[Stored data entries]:
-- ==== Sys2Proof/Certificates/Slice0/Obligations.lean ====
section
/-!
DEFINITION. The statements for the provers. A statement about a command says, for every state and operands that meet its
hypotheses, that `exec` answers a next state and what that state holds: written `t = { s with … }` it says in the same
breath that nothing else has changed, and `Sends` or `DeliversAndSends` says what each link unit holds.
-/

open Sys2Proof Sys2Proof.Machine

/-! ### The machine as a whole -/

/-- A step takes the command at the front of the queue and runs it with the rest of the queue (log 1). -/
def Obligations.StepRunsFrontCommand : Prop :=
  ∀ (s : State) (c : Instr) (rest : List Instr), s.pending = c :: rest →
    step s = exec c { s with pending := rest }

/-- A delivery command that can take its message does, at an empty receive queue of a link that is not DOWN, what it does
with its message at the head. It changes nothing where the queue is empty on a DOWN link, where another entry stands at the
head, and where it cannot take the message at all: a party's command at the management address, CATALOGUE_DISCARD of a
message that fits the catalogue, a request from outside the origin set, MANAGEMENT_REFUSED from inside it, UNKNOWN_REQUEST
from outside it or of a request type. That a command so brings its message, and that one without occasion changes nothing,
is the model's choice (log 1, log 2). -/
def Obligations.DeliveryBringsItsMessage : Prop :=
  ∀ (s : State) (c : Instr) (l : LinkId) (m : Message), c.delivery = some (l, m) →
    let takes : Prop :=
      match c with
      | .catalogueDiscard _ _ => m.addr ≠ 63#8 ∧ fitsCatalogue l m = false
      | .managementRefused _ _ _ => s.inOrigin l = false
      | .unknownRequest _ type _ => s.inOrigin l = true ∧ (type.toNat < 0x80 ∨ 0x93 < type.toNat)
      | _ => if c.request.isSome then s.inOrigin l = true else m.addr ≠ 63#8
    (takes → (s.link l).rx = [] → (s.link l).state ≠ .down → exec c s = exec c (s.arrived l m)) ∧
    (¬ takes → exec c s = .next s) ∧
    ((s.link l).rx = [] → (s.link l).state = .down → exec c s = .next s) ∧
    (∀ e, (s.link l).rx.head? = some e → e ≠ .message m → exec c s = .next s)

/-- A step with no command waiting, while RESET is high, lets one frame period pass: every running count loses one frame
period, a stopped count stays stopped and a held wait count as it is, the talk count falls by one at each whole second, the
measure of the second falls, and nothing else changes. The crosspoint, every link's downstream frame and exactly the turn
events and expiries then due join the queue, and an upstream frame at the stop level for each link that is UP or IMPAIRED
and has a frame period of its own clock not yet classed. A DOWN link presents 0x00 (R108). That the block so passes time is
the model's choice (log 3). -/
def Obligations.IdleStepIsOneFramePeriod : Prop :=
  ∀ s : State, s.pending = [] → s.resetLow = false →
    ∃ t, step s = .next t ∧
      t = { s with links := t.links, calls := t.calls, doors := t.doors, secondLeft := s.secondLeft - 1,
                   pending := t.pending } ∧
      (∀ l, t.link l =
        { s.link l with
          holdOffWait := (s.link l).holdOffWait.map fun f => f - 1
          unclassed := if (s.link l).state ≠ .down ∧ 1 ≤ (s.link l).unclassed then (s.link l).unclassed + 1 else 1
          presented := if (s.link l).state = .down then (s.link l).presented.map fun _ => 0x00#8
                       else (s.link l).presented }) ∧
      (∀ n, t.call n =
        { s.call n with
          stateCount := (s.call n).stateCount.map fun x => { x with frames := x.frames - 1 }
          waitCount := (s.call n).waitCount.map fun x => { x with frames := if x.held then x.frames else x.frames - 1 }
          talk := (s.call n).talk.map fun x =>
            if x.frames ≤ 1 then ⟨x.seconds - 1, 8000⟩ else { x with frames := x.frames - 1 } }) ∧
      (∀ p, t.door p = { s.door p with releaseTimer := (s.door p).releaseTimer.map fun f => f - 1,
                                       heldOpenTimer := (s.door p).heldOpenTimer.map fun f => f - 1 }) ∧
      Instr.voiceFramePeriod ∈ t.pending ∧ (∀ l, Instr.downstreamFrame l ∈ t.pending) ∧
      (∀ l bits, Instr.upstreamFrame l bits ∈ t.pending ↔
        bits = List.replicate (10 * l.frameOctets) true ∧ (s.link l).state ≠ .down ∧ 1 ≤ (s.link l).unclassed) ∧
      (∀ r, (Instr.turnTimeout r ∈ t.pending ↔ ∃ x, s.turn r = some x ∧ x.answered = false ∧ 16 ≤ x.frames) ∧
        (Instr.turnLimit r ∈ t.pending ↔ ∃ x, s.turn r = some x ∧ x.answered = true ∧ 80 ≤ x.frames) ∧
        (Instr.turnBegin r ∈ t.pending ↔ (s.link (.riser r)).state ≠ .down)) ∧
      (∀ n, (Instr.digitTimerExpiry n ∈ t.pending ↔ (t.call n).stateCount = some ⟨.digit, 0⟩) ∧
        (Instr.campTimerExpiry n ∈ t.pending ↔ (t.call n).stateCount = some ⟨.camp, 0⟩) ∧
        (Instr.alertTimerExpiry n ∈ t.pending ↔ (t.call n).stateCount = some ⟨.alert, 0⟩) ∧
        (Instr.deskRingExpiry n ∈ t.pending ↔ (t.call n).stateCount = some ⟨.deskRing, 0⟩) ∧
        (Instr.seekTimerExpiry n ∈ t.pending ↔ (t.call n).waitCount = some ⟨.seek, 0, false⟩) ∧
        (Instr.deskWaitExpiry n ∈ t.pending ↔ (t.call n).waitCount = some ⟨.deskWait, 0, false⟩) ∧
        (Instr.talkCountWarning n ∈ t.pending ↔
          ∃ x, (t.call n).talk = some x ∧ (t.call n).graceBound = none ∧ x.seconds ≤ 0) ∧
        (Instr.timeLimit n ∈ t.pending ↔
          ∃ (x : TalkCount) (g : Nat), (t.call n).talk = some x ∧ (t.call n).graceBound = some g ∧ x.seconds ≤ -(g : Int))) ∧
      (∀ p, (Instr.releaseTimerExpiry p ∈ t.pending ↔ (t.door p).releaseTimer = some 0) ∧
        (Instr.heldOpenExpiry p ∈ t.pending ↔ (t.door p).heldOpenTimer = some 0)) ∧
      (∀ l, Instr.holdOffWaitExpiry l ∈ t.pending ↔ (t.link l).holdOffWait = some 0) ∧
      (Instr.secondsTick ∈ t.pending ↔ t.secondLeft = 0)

[REQUIRED ACTION]: Your answer should be the exact lines above from the one with "(∀ l bits, Instr.upstreamFrame" through the one with "(Instr.turnBegin r ∈", both included, and nothing besides.

[ANSWER BELOW]:
      (∀ l bits, Instr.upstreamFrame l bits ∈ t.pending ↔
        bits = List.replicate (10 * l.frameOctets) true ∧ (s.link l).state ≠ .down ∧ 1 ≤ (s.link l).unclassed) ∧
      (∀ r, (Instr.turnTimeout r ∈ t.pending ↔ ∃ x, s.turn r = some x ∧ x.answered = false ∧ 16 ≤ x.frames) ∧
        (Instr.turnLimit r ∈ t.pending ↔ ∃ x, s.turn r = some x ∧ x.answered = true ∧ 80 ≤ x.frames) ∧
        (Instr.turnBegin r ∈ t.pending ↔ (s.link (.riser r)).state ≠ .down)) ∧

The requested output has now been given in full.